On the other hand, the purpose of clinical trials is to formally test investigational products (IPs). Data gathered from clinical trials may lead to FDA approval of new treatments if an IP is found to be safe and effective. Clinical trials have specific eligibility criteria, frequent in-person study visits, and typically involve a placebo group. Clinical trials are separate from clinical care. View clinical trial opportunities at the Healey & AMG Center for ALS.

EAP stands for Expanded Access Protocol, which is an opportunity for people with life-threatening conditions or serious diseases who are not eligible for clinical trials to gain access to an investigational product that has been shown to be safe and tolerable in early clinical trials. Investigational products offered through EAPs are currently being studied in clinical trials and are not yet approved by the FDA. To read more about expanded access, visit the FDA website.  

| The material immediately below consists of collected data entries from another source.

-- ==== Sys2Proof/Safety.lean ====
section
/-! DEFINITION. What a safe run is, and the words in which the statements speak: when a word may execute, which threads take its
result, and what writing registers or launching a result makes of a state. -/
namespace Sys2Proof.Machine
open Sys2Proof

/-- Every byte memory of the state is in canonical form: HBM, host memory, and peers' memory and spaces. -/
def State.memoriesWf (s : State) : Bool :=
  Memory.wf s.hbm && Memory.wf s.hostMem && Memory.wf s.peerMem && Memory.wf s.peerSpace
/-- Every workgroup's scratchpad is in canonical form. -/
def State.scratchWf (s : State) : Bool := s.flocks.all fun fl => fl.wgs.all fun wg => Memory.wf wg.scratch
/-- Every firmware core's private memory is in canonical form (R364). -/
def State.coresWf (s : State) : Bool := s.device.coreMem.all Memory.wf
/-- Whether a state goes on to another. -/
def State.goesOn (s : State) : Bool := match step s with | .next _ => true | _ => false

/-! ## When a word executes (R23, R25, R26) -/

/-- A word of the chain c executes in s: it takes effect in some thread, every register that it reads and every register that it writes is full in
each thread that passes its guard, and no register that it reads holds an uncorrectable error. -/
structure Ready (s : State) (c : Issue) (h : Head) (uses : List Use) (dests : List Reg) : Prop where
  issue : s.issue = some c
  distinct : c.lanes.Nodup
  executes : c.exec h ≠ []
  sources : ∀ l ∈ c.readers h, ∀ u ∈ uses, c.emptyUse l u = false
  room : ∀ l ∈ c.readers h, ∀ r ∈ dests, c.snap.isFull l r = true
  now : ∀ w, s.unit? c.f c.m c.u = some w → ∀ l ∈ c.exec h, ∀ r ∈ dests, w.isFull l r = true
  sound : ∀ l ∈ c.readers h, s.badReg c l uses = false

/-- A word that reads the v sources of one thread only executes in s (R50, R305). -/
structure ReadyAt (s : State) (c : Issue) (h : Head) (uses : List Use) (reader : List Nat → Nat) (dests : List Reg) : Prop where
  issue : s.issue = some c
  distinct : c.lanes.Nodup
  executes : c.exec h ≠ []
  sources : ∀ u ∈ uses, c.emptyUse (reader (c.readers h)) u = false
  room : ∀ l ∈ c.readers h, ∀ r ∈ dests, c.snap.isFull l r = true
  now : ∀ w, s.unit? c.f c.m c.u = some w → ∀ l ∈ c.exec h, ∀ r ∈ dests, w.isFull l r = true
  sound : s.badReg c (reader (c.readers h)) uses = false

/-- No executing thread has a wait-qualified load that is not satisfied (R242). -/
def unwaited (s : State) (c : Issue) (h : Head) : Prop := ∀ l ∈ c.exec h, s.waiting c l = false

/-- The threads that take a word's result: each executing thread, or the lowest-TID one for a w destination (R146). -/
def Issue.targets (c : Issue) (h : Head) (d : Reg) : List Nat := if d.isW then [lowest (c.exec h)] else c.exec h
/-- The thread whose values a result takes: the thread itself, or for a w destination the lowest executing one of the group (log 94). -/
def Issue.source (c : Issue) (h : Head) (d : Reg) (l : Nat) : Nat := if d.isW then lowest (c.readers h) else l
/-- The threads that share one result: each executing thread alone, or all of them for a w destination (R146). -/
def Issue.groups (c : Issue) (h : Head) (d : Reg) : List (List Nat) := if d.isW then [c.exec h] else (c.exec h).map fun l => [l]

/-! ## What a word does to registers -/

/-- A unit with n registers from d on written full in some lanes. -/
def Warp.writes (w : Warp) (lanes : List Nat) (d : Reg) (n : Nat) (x : Nat → List Word) : Warp :=
  lanes.foldl (fun w l => ((regSpan d n).zip (x l)).foldl (fun (w : Warp) q => w.put l q.1 q.2) w) w
/-- A unit with n registers from d on made empty in some lanes. -/
def Warp.empties (w : Warp) (lanes : List Nat) (d : Reg) (n : Nat) : Warp :=
  lanes.foldl (fun w l => (regSpan d n).foldl (fun (w : Warp) r => w.empty l r) w) w
/-- The state with the issuing unit's registers written, their check bits good again, and nothing else. -/
def State.writes (s : State) (c : Issue) (lanes : List Nat) (d : Reg) (n : Nat) (x : Nat → List Word) : State :=
  (s.modUnit c.f c.m c.u fun w => w.writes lanes d n x).mend fun b => lanes.all fun l => b.outside c.f c.m c.u l ((regSpan d n).zip (x l))
/-- The state with one register written in some lanes, and nothing else. -/
def State.write1 (s : State) (c : Issue) (lanes : List Nat) (d : Reg) (x : Nat → Word) : State := s.writes c lanes d 1 fun l => [x l]
/-- A result in flight for some lanes (R24). -/
def Issue.landing (c : Issue) (lanes : List Nat) (d : Reg) (n : Nat) (vals : List Word) (pipeF inv ovf : Bool) : Landing :=
  { f := c.f, m := c.m, u := c.u, lanes := lanes, dests := regSpan d n, vals := vals, pipeF := pipeF, inv := inv, ovf := ovf, host := false, peer := none
    pc := c.pc }
/-- The state with destinations empty and a result in flight for each group of lanes, and nothing else. -/
def State.flies (s : State) (c : Issue) (groups : List (List Nat)) (d : Reg) (n : Nat) (x : List Nat → List Word) : State :=
  { s.modUnit c.f c.m c.u fun w => w.empties (groups.map lowest) d n with
    landings := s.landings ++ groups.map fun ls => c.landing ls d n (x ls) false false false }
/-- Results delivered group by group by the rule of R34 and R102. -/
def State.delivers (s : State) (c : Issue) (groups : List (List Nat)) (d : Reg) (n : Nat) (r : Route) (o : Nat → Out) : State :=
  groups.foldl (fun s ls => s.deliver c ls d n r (o (lowest ls))) s

/-- The state with the threads of some lanes of the issuing unit changed, and nothing else. -/
def State.eachThread (s : State) (c : Issue) (lanes : List Nat) (g : Nat → Thread → Thread) : State :=
  s.modUnit c.f c.m c.u fun w => { w with threads := w.threads.zipIdx.map fun q => if lanes.contains q.2 then g q.2 q.1 else q.1 }
/-- A thread with one guard written. -/
def Thread.withGuard (t : Thread) (gd : Fin 16) (b : Bool) : Thread :=
  { t with g := (t.g &&& ~~~((1 : BitVec 16) <<< gd.val)) ||| (if b then (1 : BitVec 16) <<< gd.val else 0) }
/-- The state with traps raised by the chain being issued, and nothing else: lane, cause, address. -/
def State.raises (s : State) (ts : List (Nat × Nat × DWord)) : State := s.modIssue fun c => { c with traps := c.traps ++ ts }
/-- The state with effects put off to the end of the chain, and nothing else. -/
def State.defers (s : State) (c : Issue) (ds : List Deferred) : State := { s with issue := some { c with deferred := c.deferred ++ ds } }
/-- The state in which the chain cannot issue yet, and nothing else is changed. -/
def State.waits (s : State) (c : Issue) : State := { s with issue := some { c with blocked := true } }
/-- The state in which the group is held before issue, and nothing else is changed. -/
def State.holds (s : State) (c : Issue) (h : Hold) : State := { s with issue := some { c with held := some h } }
/-- The state after a taken branch (R22): a target from 0 to 2^24 - 1 becomes the PC, any other raises PROTFAULT with its address. -/
def State.jumps (s : State) (c : Issue) (lanes : List Nat) (target : Nat → Int) : State :=
  let inside (l : Nat) : Bool := decide (0 ≤ target l) && decide (target l < 2 ^ 24)
  let base : Int := match s.launchOf c.f with | some l => l.code | none => 0
  (s.eachThread c (lanes.filter inside) fun l t => { t with pc := BitVec.ofInt 24 (target l) }).raises
    ((lanes.filter fun l => !inside l).map fun l => (l, causeProtfault, BitVec.ofInt 64 (base + 4 * target l)))

/-! ## Reading -/

/-- The value and the full/empty bit of a register of a unit's lane. -/
def State.reg? (s : State) (f m u lane : Nat) (r : Reg) : Option (Word × Bool) := (s.unit? f m u).map fun w => (w.get lane r, w.isFull lane r)
/-- A thread without its registers: guards, PC, specials, mode and holds. -/
def Thread.bare (t : Thread) : Thread := { t with v := Vector.replicate 24 0, full := 0 }
/-- The state without the registers of one unit and without their check bits: what a register write leaves. -/
def State.withoutRegs (s : State) (c : Issue) : State :=
  (s.modUnit c.f c.m c.u fun w => { w with w := Vector.replicate 8 0, wfull := 0, threads := w.threads.map Thread.bare }).mend fun b =>
    match b with | .reg f m u _ _ => !(f == c.f && m == c.m && u == c.u) | _ => true
/-- The state without its threads, results in flight and issue: what control transfer and registers leave. -/
def State.memoryPart (s : State) : List Host.Cell × List Host.Cell × List Host.Cell × List Host.Cell × List (Nat × Nat) × List OldEntry :=
  (s.hbm, s.hostMem, s.peerMem, s.peerSpace, s.lineKeys, s.oldEntries)
/-- No memory holds a word that is valid as an entry of a page with replicas (R220: size codes 1, 3, 4 and 6). -/
def State.noReplicas (s : State) : Bool :=
  (s.hbm ++ s.hostMem ++ s.peerMem).all fun c => c.1 % 8 ≠ 7 || decide (c.2.toNat / 16 ∉ [9, 11, 12, 14])
/-- A partition without the leaf entries that its walks have read and the export entries that it has cached; a device without what it has
counted and sent; a chain without the pages and blocks that its memory word has met. -/
def Partition.unwalked (q : Partition) : Partition := { q with exports := none, mem := { q.mem with walked := [] } }
def Device.uncounted (d : Device) : Device := { d with eccdie := [], eccstk := [], errors := [], msix := [], requests := [] }
def Issue.unlooked (c : Issue) : Issue := { c with looks := [], pages := [], asked := [], blocks := [] }
/-- A state without what an access to memory may change: bytes and their keys, the L2, check bits, late writes, the entries and code overwritten,
clocks, leases and copies, free values taken, and what the access has met and counted. -/
def State.unaccessed (s : State) : State :=
  { s with
    hbm := [], lineKeys := [], l2 := [], hostMem := [], peerMem := [], bad := [], late := [], oldEntries := [], oldCode := []
    clocks := [], homes := [], copies := [], partitions := s.partitions.map Partition.unwalked, device := s.device.uncounted
    issue := s.issue.map Issue.unlooked, fresh := 0 }
/-- Two states that differ at most in what stands around the bytes of memory: their bytes, keys and overwritten entries are the same, and so is
all that no access to memory changes. -/
structure Beside (s t : State) : Prop where
  rest : t.unaccessed = s.unaccessed
  hbm : t.hbm = s.hbm
  keys : t.lineKeys = s.lineKeys
  host : t.hostMem = s.hostMem
  peers : t.peerMem = s.peerMem
  entries : t.oldEntries = s.oldEntries
/-- A byte of a workgroup's scratchpad. -/
def State.scratchByte (s : State) (f m a : Nat) : Option Byte := (s.wg? f m).map fun wg => cellGet wg.scratch a
/-- The words of a register, pair or four of a lane, as the chain found them. -/
def Issue.val (c : Issue) (l : Nat) (a : Src) : Word := c.snap.get l a.reg
def Issue.val64 (c : Issue) (l : Nat) (r : Reg) : DWord := dword (c.snap.get l r) (c.snap.get l (r.at 1))
/-- The contract of the issuing task. -/
def State.contract (s : State) (c : Issue) : Contract := contractOf (s.contractNo c.f)

end Sys2Proof.Machine
end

Eligibility criteria will differ from one EAP to another depending on the unique properties of the investigational product being offered. To find out if you may be eligible to participate in an EAP, please talk to your ALS doctor or contact a research center that is offering an EAP of interest to you. Visit our webpage to explore available EAP opportunities or use the search tool on ClinicalTrials.gov

Expanded Access Protocols (EAPs) give people living with ALS who are not eligible for clinical trials the opportunity to take an investigational product (IP) while the IP is being formally tested. Participation in an EAP may also contribute to ALS research by providing safety and biomarker data. If you are interested in participating in an EAP, it is helpful to have a conversation with your ALS doctor to discuss the potential risks and benefits.

Expanded Access Protocols (EAPs) are typically funded by multiple sources, including contributions from grants, industry partners, philanthropy, and fundraising. The costs associated with an EAP include the supply, administration, and storage of the investigational product. Funding also supports the staff (clinicians, nurses, and research coordinators) who oversee clinical monitoring, in-person appointments, and virtual visits for each EAP participant. For specific information about patient care costs associated with an EAP, please talk to your clinical care team.

The best way to learn about Expanded Access Protocol (EAP) opportunities is to have a discussion with your ALS doctor and clinical care team. Your care team may be offering an EAP or may be able to provide you with information about multicenter EAPs near you.

It may be possible for a licensed medical doctor to approach a pharmaceutical company to request an EAP on behalf of his/her patient. FDA approval and factors such as financial and staffing resources may determine whether a doctor can offer an EAP at your care center. Additionally, a pharmaceutical company must be able to supply the investigational product (IP) requested for an EAP.”